_Data shown_
+++++

theorem and_low (c0 c1 : Byte) : (c0 ++ c1 : Half) &&& 0x00FF#16 = 0#8 ++ c1 := by
  have h : c1 &&& 255#8 = c1 := BitVec.and_allOnes
  rw [show (0x00FF#16 : Half) = 0#8 ++ 0xFF#8 from rfl, BitVec.and_append, h, BitVec.and_zero]

/-- The whole response is compared. -/
theorem matches_full (r e : Half) : responseMatches r e 0xFFFF#16 = decide (r = e) := by
  have h : ∀ x : Half, x &&& 0xFFFF#16 = x := fun _ => BitVec.and_allOnes
  simp only [responseMatches, h]
  rfl

/-- Phases 6, 7 and 9: only the high byte is compared. -/
theorem matches_high (c0 c1 : Byte) : responseMatches (c0 ++ c1) 0x7300#16 0xFF00#16 = decide (c0 = 0x73#8) := by
  simp only [responseMatches, and_high, show (0x7300#16 &&& 0xFF00#16 : Half) = 0x73#8 ++ 0#8 from rfl, beq_eq_decide,
    append_inj, and_true]

/-- Phase 11: only the low byte is compared. -/
theorem matches_low (c0 c1 : Byte) : responseMatches (c0 ++ c1) 0x0075#16 0x00FF#16 = decide (c1 = 0x75#8) := by
  simp only [responseMatches, and_low, show (0x0075#16 &&& 0x00FF#16 : Half) = 0#8 ++ 0x75#8 from rfl, beq_eq_decide,
    append_inj, true_and]

/-- The expected header response as a number. -/
theorem headerResponse_eq (i : BitVec 7) (h : i.toNat < 96) :
    headerResponse i = BitVec.ofNat 16 ((96 - i.toNat) * 256 + 2) := by
  revert i
  decide

/-! ### Incomplete reads -/

theorem rxSplit_bytes (got : List Byte) (l : List RxItem) :
    rxSplit (got.map .byte ++ l) = (got ++ (rxSplit l).1, (rxSplit l).2) := by
  induction got with
  | nil => simp
  | cons b got ih => simp [rxSplit, ih]

/-- The delivered bytes and what follows them make up the receive stream. -/
theorem rxSplit_append (l : List RxItem) : (rxSplit l).1.map .byte ++ (rxSplit l).2 = l := by
  induction l with
  | nil => rfl
  | cons x l ih => cases x <;> simp [rxSplit, ih]

/-- Fewer than four bytes at the front: the read meets what follows them. -/
theorem linkRead_short {got : List Byte} {l : List RxItem} (h : got.length < 4) (hl : (rxSplit l).1 = []) :
    linkRead (got.map .byte ++ l) =
      match got, (rxSplit l).2 with
      | got, .failure :: rest => .failed got rest
      | got, .closed :: rest => .ended got (.closed :: rest)
      | _, _ => .waiting := by
  have e : rxSplit (got.map .byte ++ l) = (got, (rxSplit l).2) := by rw [rxSplit_bytes, hl, List.append_nil]
  unfold linkRead
  split
  next heq =>
    rw [heq] at e
    have := congrArg (fun x => x.1.length) e
    simp only [rxSplit, List.length_cons] at this
    omega
  next =>
    rw [e]
    cases (rxSplit l).2 with
    | nil => rfl
    | cons x rest => cases x <;> rfl

theorem linkRead_failure {got : List Byte} {rest : List RxItem} (h : got.length < 4) :
    linkRead (got.map .byte ++ .failure :: rest) = .failed got rest :=
  linkRead_short h rfl

theorem linkRead_closed {got : List Byte} {rest : List RxItem} (h : got.length < 4) :
    linkRead (got.map .byte ++ .closed :: rest) = .ended got (.closed :: rest) :=
  linkRead_short h rfl

theorem linkRead_open {got : List Byte} (h : got.length < 4) : linkRead (got.map .byte) = .waiting := by
  rw [← List.append_nil (got.map RxItem.byte)]
  exact linkRead_short h rfl

theorem linkRead_eq_failed {rx : List RxItem} {got : List Byte} {rest : List RxItem}
    (h : linkRead rx = .failed got rest) : rx = got.map .byte ++ .failure :: rest := by
  unfold linkRead at h
  split at h
  · cases h
  · have e := rxSplit_append rx
    split at h <;> cases h
    next e2 => rw [← e, e2]

theorem linkRead_eq_ended {rx : List RxItem} {got : List Byte} {rest : List RxItem}
    (h : linkRead rx = .ended got rest) : rx = got.map .byte ++ rest := by
  unfold linkRead at h
  split at h
  · cases h
  · have e := rxSplit_append rx
    split at h <;> cases h
    next e2 => rw [← e, e2]

/-! ### Instructions in their place -/

/-- The word an instruction in its place sends. -/
def sentWord (i : Instr) (s : State) : Word :=
  match i with
  | .xfer | .xfer32 => s.opa
  | .xfer16 | .sendd | .sendu => zext16 s.opaHalf
  | .nop | .crcNew | .crcUpdate | .crcSum16 | .ciphNew | .ciphEnc | .romBuild | .delay | .reservedD | .reservedE
  | .upload
  | .wPoll | .wPr1 | .wHdr _ | .wHdrend | .wPr2 | .wPal | .wHs _ | .wLen _ | .wData _ | .wCrcreq | .wCrcgo
  | .wCrc _ => i.word

/-- The delay of a polling instruction. -/
def pollDelay (i : Instr) (s : State) : Option Word :=
  match i with
  | .sendu => some s.opd
  | .wPoll | .wCrcreq => some Config.delayUs
  | .wPal => some 0#32
  | .nop | .crcNew | .crcUpdate | .crcSum16 | .ciphNew | .ciphEnc | .romBuild | .delay | .reservedD | .reservedE
  | .upload | .xfer | .xfer16 | .xfer32 | .sendd | .wPr1 | .wHdr _ | .wHdrend | .wPr2 | .wHs _ | .wLen _ | .wData _
  | .wCrcgo | .wCrc _ => none

/-- A demanded response: `k` goes on if it matches. -/
def demand (w expected mask : Half) (k : Half → State → State) (r : Half) (t : State) : State :=
  if responseMatches r expected mask then k r t else raise (.unexpected w expected mask r) t

/-- A polled response: `k` goes on if it matches, else another attempt follows. -/
def poll (expected mask : Half) (delay : Word) (k : Half → State → State) (r : Half) (t : State) : State :=
  if responseMatches r expected mask then k r t else if delay = 0#32 then t else { t with wait := true }

/-- What the response does to the state after the read half. -/
def onResponse (i : Instr) (s : State) : Half → State → State :=
  match i with
  | .xfer | .xfer16 => unitResult
  | .xfer32 => fun _ t => unitEnd t
  | .sendd => demand s.opaHalf s.opb s.opc unitResult
  | .sendu => poll s.opb s.opc s.opd unitResult
  | .wPoll => fun r t => if t.phase = .discover then discoverResponse r t else stabilizeResponse r t
  | .wPr1 => demand 0x6102#16 0x7202#16 0xFFFF#16 fun _ t => { t with hidx := 0#7, phase := .headers }
  | .wHdr h => demand h (headerResponse s.hidx) 0xFFFF#16 fun _ t => { t with hidx := t.hidx + 1#7 }
  | .wHdrend => demand 0x6200#16 0x0002#16 0xFFFF#16 fun _ t => { t with phase := .pr2 }
  | .wPr2 => demand 0x6202#16 0x7202#16 0xFFFF#16 fun _ t => { t with phase := .palette }
  | .wPal => poll 0x7300#16 0xFF00#16 0#32 recordSeed
  | .wHs b => demand (handshakeWord b) 0x7300#16 0xFF00#16 fun _ t => { t with phase := .fixedDelay }
  | .wLen n => demand n 0x7300#16 0xFF00#16 startMain
  | .wData _ => fun _ t => dataSent t
  | .wCrcreq => poll 0x0075#16 0x00FF#16 Config.delayUs fun _ t => { t with sub := true }
  | .wCrcgo => demand 0x0066#16 0x0075#16 0x00FF#16 fun _ t => sealCrc t
  | .wCrc c => demand c c 0xFFFF#16 fun _ t => uploadDone t
  | .nop | .crcNew | .crcUpdate | .crcSum16 | .ciphNew | .ciphEnc | .romBuild | .delay | .reservedD | .reservedE
  | .upload => fun _ t => t

/-- The state a transfer starts from: the cipher advances before the write half of a data word. -/
def beforeTransfer (i : Instr) (s : State) : State :=
  match i with
  | .wData _ => if s.xhalf then s else cipherAdvance s
  | .nop | .crcNew | .crcUpdate | .crcSum16 | .ciphNew | .ciphEnc | .romBuild | .delay | .reservedD | .reservedE
  | .upload | .xfer | .xfer16 | .xfer32 | .sendd | .sendu | .wPoll | .wPr1 | .wHdr _ | .wHdrend | .wPr2 | .wPal | .wHs _
  | .wLen _ | .wCrcreq | .wCrcgo | .wCrc _ => s

/-- Everything `beforeTransfer` can do. -/
theorem beforeTransfer_cases (i : Instr) (s : State) :
    (beforeTransfer i s = s ∧ (s.xhalf = true ∨ ∀ d, i ≠ .wData d)) ∨
      (beforeTransfer i s = cipherAdvance s ∧ s.xhalf = false ∧ ∃ d, i = .wData d) := by
  cases i
  case wData d =>
    cases h : s.xhalf
    · exact .inr ⟨by simp [beforeTransfer, h], rfl, d, rfl⟩
    · exact .inl ⟨by simp [beforeTransfer, h], .inl rfl⟩
  all_goals exact .inl ⟨rfl, .inr fun _ h => by cases h⟩

/-- An instruction in its place, with a delay pending in its loop: the delay ends. -/
theorem exec_inPlace_delay {i : Instr} {s : State} {d : Word} (h : inPlace i s = true) (hd : pollDelay i s = some d)
    (hw : s.wait = true) : exec i s = .next (delayEnds d s) := by
  cases i <;> simp [pollDelay] at hd <;> subst hd <;> simp [inPlace] at h
  case sendu => simp [exec, execSendu, unitCommand_running h.1 h.2, sendUntil, hw]
  case wPoll => rcases h with h | h <;> simp [exec, execWPoll, inPhase, h, hw]
  case wPal => simp [exec, execWPal, inPhase, h, sendUntil, hw]
  case wCrcreq => simp [exec, execWCrcreq, inPhase, h, sendUntil, hw]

+++++

_Exercise aim_
Working from the entries above, find every line in which the word "mask" occurs and copy it.

_Response below_
def demand (w expected mask : Half) (k : Half → State → State) (r : Half) (t : State) : State :=
  if responseMatches r expected mask then k r t else raise (.unexpected w expected mask r) t
def poll (expected mask : Half) (delay : Word) (k : Half → State → State) (r : Half) (t : State) : State :=
  if responseMatches r expected mask then k r t else if delay = 0#32 then t else { t with wait := true }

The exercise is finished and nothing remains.